*LISTED ENTRIES*:
<<<<

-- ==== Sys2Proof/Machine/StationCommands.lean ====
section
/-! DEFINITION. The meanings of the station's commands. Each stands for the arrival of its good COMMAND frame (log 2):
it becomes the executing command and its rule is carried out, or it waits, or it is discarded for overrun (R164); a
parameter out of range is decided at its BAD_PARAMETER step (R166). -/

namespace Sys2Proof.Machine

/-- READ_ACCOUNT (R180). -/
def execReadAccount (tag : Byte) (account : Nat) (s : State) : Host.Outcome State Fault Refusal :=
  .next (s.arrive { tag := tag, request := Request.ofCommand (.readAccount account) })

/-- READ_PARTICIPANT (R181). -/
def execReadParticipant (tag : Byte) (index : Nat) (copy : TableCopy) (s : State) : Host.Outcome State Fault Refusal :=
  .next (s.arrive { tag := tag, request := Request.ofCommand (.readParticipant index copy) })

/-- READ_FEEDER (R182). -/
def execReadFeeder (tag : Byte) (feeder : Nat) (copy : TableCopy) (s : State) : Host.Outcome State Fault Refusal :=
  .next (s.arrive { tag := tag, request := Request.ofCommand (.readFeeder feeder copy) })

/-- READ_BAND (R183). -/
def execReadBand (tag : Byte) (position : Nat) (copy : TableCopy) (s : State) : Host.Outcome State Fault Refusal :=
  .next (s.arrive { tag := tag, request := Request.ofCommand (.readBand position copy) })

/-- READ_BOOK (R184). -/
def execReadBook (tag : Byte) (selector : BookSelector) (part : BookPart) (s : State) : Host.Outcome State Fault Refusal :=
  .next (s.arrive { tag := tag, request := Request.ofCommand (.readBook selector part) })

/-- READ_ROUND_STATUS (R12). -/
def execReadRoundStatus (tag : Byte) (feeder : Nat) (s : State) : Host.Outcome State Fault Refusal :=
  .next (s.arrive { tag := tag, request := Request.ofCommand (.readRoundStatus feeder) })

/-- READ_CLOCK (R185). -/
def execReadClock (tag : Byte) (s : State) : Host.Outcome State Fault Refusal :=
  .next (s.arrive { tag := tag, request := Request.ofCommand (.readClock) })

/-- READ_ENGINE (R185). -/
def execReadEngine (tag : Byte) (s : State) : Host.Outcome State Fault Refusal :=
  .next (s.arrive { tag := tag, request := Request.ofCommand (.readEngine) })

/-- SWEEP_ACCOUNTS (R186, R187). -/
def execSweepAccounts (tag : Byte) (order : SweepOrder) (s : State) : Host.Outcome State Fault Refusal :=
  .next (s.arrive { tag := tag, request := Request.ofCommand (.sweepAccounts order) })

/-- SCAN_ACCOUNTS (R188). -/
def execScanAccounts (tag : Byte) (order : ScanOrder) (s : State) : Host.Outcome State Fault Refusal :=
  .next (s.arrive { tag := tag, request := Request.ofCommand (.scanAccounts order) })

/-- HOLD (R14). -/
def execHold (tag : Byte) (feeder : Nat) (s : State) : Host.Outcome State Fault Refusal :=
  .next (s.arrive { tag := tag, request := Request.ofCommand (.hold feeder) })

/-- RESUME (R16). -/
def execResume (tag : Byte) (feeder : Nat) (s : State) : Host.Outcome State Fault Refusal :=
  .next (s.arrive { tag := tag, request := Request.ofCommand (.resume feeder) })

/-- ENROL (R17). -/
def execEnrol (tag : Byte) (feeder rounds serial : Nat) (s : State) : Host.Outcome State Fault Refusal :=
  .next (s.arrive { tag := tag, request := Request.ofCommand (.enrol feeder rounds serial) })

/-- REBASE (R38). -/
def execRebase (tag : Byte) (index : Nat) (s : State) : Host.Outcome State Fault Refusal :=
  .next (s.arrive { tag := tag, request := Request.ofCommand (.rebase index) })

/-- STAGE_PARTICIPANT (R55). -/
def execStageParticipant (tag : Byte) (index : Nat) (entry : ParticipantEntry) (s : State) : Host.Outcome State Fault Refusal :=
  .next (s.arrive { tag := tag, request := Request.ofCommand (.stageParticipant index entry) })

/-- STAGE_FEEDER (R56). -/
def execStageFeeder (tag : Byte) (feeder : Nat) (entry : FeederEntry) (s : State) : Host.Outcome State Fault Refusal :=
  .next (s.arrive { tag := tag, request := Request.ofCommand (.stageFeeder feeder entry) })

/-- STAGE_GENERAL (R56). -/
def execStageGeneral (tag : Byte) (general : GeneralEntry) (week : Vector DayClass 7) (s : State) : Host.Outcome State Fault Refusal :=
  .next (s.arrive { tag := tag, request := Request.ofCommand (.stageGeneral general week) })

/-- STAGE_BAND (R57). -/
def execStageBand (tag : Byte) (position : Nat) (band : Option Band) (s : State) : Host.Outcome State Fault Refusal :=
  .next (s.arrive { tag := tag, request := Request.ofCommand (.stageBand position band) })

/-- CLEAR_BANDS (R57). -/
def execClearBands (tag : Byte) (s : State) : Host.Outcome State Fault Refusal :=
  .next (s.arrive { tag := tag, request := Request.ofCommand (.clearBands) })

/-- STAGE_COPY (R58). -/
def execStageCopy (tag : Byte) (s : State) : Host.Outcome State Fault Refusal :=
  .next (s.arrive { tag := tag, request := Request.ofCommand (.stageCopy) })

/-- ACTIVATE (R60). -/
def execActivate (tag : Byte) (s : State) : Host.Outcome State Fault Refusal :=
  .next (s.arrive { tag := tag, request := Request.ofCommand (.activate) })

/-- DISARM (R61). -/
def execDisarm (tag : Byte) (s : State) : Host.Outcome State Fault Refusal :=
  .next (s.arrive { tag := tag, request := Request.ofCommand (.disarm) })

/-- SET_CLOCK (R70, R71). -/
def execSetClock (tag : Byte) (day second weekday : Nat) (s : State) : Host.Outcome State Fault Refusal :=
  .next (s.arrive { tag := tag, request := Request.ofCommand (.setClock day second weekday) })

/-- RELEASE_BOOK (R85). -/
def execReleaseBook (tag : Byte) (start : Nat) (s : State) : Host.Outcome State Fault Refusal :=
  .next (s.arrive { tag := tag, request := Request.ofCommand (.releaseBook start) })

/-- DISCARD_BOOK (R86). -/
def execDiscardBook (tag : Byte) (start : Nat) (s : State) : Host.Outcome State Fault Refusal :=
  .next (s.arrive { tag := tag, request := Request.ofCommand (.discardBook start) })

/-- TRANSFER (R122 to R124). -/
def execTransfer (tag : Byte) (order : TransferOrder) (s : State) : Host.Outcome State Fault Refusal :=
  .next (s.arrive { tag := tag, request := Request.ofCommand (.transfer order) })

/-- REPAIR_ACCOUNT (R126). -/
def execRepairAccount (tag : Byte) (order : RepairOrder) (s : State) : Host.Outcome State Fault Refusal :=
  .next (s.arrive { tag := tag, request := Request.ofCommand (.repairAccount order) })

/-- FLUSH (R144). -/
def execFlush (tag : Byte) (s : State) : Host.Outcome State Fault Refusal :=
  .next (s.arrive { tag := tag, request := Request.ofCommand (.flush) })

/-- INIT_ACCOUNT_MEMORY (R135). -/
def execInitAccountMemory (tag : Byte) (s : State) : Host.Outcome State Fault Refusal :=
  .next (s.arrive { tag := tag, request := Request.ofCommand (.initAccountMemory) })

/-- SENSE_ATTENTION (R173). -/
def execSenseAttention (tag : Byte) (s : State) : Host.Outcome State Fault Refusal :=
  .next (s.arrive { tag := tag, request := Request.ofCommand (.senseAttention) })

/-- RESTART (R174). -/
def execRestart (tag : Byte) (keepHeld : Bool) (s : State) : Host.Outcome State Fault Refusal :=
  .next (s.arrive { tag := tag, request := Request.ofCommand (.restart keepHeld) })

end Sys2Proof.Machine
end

>>>>

*EXERCISE*:
Print the entries above exactly as they were written, down to the last line.

*WRITTEN ANSWER*:
-- ==== Sys2Proof/Machine/StationCommands.lean ====
section
/-! DEFINITION. The meanings of the station's commands. Each stands for the arrival of its good COMMAND frame (log 2):
it becomes the executing command and its rule is carried out, or it waits, or it is discarded for overrun (R164); a
parameter out of range is decided at its BAD_PARAMETER step (R166). -/

namespace Sys2Proof.Machine

/-- READ_ACCOUNT (R180). -/
def execReadAccount (tag : Byte) (account : Nat) (s : State) : Host.Outcome State Fault Refusal :=
  .next (s.arrive { tag := tag, request := Request.ofCommand (.readAccount account) })

/-- READ_PARTICIPANT (R181). -/
def execReadParticipant (tag : Byte) (index : Nat) (copy : TableCopy) (s : State) : Host.Outcome State Fault Refusal :=
  .next (s.arrive { tag := tag, request := Request.ofCommand (.readParticipant index copy) })

/-- READ_FEEDER (R182). -/
def execReadFeeder (tag : Byte) (feeder : Nat) (copy : TableCopy) (s : State) : Host.Outcome State Fault Refusal :=
  .next (s.arrive { tag := tag, request := Request.ofCommand (.readFeeder feeder copy) })

/-- READ_BAND (R183). -/
def execReadBand (tag : Byte) (position : Nat) (copy : TableCopy) (s : State) : Host.Outcome State Fault Refusal :=
  .next (s.arrive { tag := tag, request := Request.ofCommand (.readBand position copy) })

/-- READ_BOOK (R184). -/
def execReadBook (tag : Byte) (selector : BookSelector) (part : BookPart) (s : State) : Host.Outcome State Fault Refusal :=
  .next (s.arrive { tag := tag, request := Request.ofCommand (.readBook selector part) })

/-- READ_ROUND_STATUS (R12). -/
def execReadRoundStatus (tag : Byte) (feeder : Nat) (s : State) : Host.Outcome State Fault Refusal :=
  .next (s.arrive { tag := tag, request := Request.ofCommand (.readRoundStatus feeder) })

/-- READ_CLOCK (R185). -/
def execReadClock (tag : Byte) (s : State) : Host.Outcome State Fault Refusal :=
  .next (s.arrive { tag := tag, request := Request.ofCommand (.readClock) })

/-- READ_ENGINE (R185). -/
def execReadEngine (tag : Byte) (s : State) : Host.Outcome State Fault Refusal :=
  .next (s.arrive { tag := tag, request := Request.ofCommand (.readEngine) })

/-- SWEEP_ACCOUNTS (R186, R187). -/
def execSweepAccounts (tag : Byte) (order : SweepOrder) (s : State) : Host.Outcome State Fault Refusal :=
  .next (s.arrive { tag := tag, request := Request.ofCommand (.sweepAccounts order) })

/-- SCAN_ACCOUNTS (R188). -/
def execScanAccounts (tag : Byte) (order : ScanOrder) (s : State) : Host.Outcome State Fault Refusal :=
  .next (s.arrive { tag := tag, request := Request.ofCommand (.scanAccounts order) })

/-- HOLD (R14). -/
def execHold (tag : Byte) (feeder : Nat) (s : State) : Host.Outcome State Fault Refusal :=
  .next (s.arrive { tag := tag, request := Request.ofCommand (.hold feeder) })

/-- RESUME (R16). -/
def execResume (tag : Byte) (feeder : Nat) (s : State) : Host.Outcome State Fault Refusal :=
  .next (s.arrive { tag := tag, request := Request.ofCommand (.resume feeder) })

/-- ENROL (R17). -/
def execEnrol (tag : Byte) (feeder rounds serial : Nat) (s : State) : Host.Outcome State Fault Refusal :=
  .next (s.arrive { tag := tag, request := Request.ofCommand (.enrol feeder rounds serial) })

/-- REBASE (R38). -/
def execRebase (tag : Byte) (index : Nat) (s : State) : Host.Outcome State Fault Refusal :=
  .next (s.arrive { tag := tag, request := Request.ofCommand (.rebase index) })

/-- STAGE_PARTICIPANT (R55). -/
def execStageParticipant (tag : Byte) (index : Nat) (entry : ParticipantEntry) (s : State) : Host.Outcome State Fault Refusal :=
  .next (s.arrive { tag := tag, request := Request.ofCommand (.stageParticipant index entry) })

/-- STAGE_FEEDER (R56). -/
def execStageFeeder (tag : Byte) (feeder : Nat) (entry : FeederEntry) (s : State) : Host.Outcome State Fault Refusal :=
  .next (s.arrive { tag := tag, request := Request.ofCommand (.stageFeeder feeder entry) })

/-- STAGE_GENERAL (R56). -/
def execStageGeneral (tag : Byte) (general : GeneralEntry) (week : Vector DayClass 7) (s : State) : Host.Outcome State Fault Refusal :=
  .next (s.arrive { tag := tag, request := Request.ofCommand (.stageGeneral general week) })

/-- STAGE_BAND (R57). -/
def execStageBand (tag : Byte) (position : Nat) (band : Option Band) (s : State) : Host.Outcome State Fault Refusal :=
  .next (s.arrive { tag := tag, request := Request.ofCommand (.stageBand position band) })

/-- CLEAR_BANDS (R57). -/
def execClearBands (tag : Byte) (s : State) : Host.Outcome State Fault Refusal :=
  .next (s.arrive { tag := tag, request := Request.ofCommand (.clearBands) })

/-- STAGE_COPY (R58). -/
def execStageCopy (tag : Byte) (s : State) : Host.Outcome State Fault Refusal :=
  .next (s.arrive { tag := tag, request := Request.ofCommand (.stageCopy) })

/-- ACTIVATE (R60). -/
def execActivate (tag : Byte) (s : State) : Host.Outcome State Fault Refusal :=
  .next (s.arrive { tag := tag, request := Request.ofCommand (.activate) })

/-- DISARM (R61). -/
def execDisarm (tag : Byte) (s : State) : Host.Outcome State Fault Refusal :=
  .next (s.arrive { tag := tag, request := Request.ofCommand (.disarm) })

/-- SET_CLOCK (R70, R71). -/
def execSetClock (tag : Byte) (day second weekday : Nat) (s : State) : Host.Outcome State Fault Refusal :=
  .next (s.arrive { tag := tag, request := Request.ofCommand (.setClock day second weekday) })

/-- RELEASE_BOOK (R85). -/
def execReleaseBook (tag : Byte) (start : Nat) (s : State) : Host.Outcome State Fault Refusal :=
  .next (s.arrive { tag := tag, request := Request.ofCommand (.releaseBook start) })

/-- DISCARD_BOOK (R86). -/
def execDiscardBook (tag : Byte) (start : Nat) (s : State) : Host.Outcome State Fault Refusal :=
  .next (s.arrive { tag := tag, request := Request.ofCommand (.discardBook start) })

/-- TRANSFER (R122 to R124). -/
def execTransfer (tag : Byte) (order : TransferOrder) (s : State) : Host.Outcome State Fault Refusal :=
  .next (s.arrive { tag := tag, request := Request.ofCommand (.transfer order) })

/-- REPAIR_ACCOUNT (R126). -/
def execRepairAccount (tag : Byte) (order : RepairOrder) (s : State) : Host.Outcome State Fault Refusal :=
  .next (s.arrive { tag := tag, request := Request.ofCommand (.repairAccount order) })

/-- FLUSH (R144). -/
def execFlush (tag : Byte) (s : State) : Host.Outcome State Fault Refusal :=
  .next (s.arrive { tag := tag, request := Request.ofCommand (.flush) })

/-- INIT_ACCOUNT_MEMORY (R135). -/
def execInitAccountMemory (tag : Byte) (s : State) : Host.Outcome State Fault Refusal :=
  .next (s.arrive { tag := tag, request := Request.ofCommand (.initAccountMemory) })

/-- SENSE_ATTENTION (R173). -/
def execSenseAttention (tag : Byte) (s : State) : Host.Outcome State Fault Refusal :=
  .next (s.arrive { tag := tag, request := Request.ofCommand (.senseAttention) })

/-- RESTART (R174). -/
def execRestart (tag : Byte) (keepHeld : Bool) (s : State) : Host.Outcome State Fault Refusal :=
  .next (s.arrive { tag := tag, request := Request.ofCommand (.restart keepHeld) })

end Sys2Proof.Machine
end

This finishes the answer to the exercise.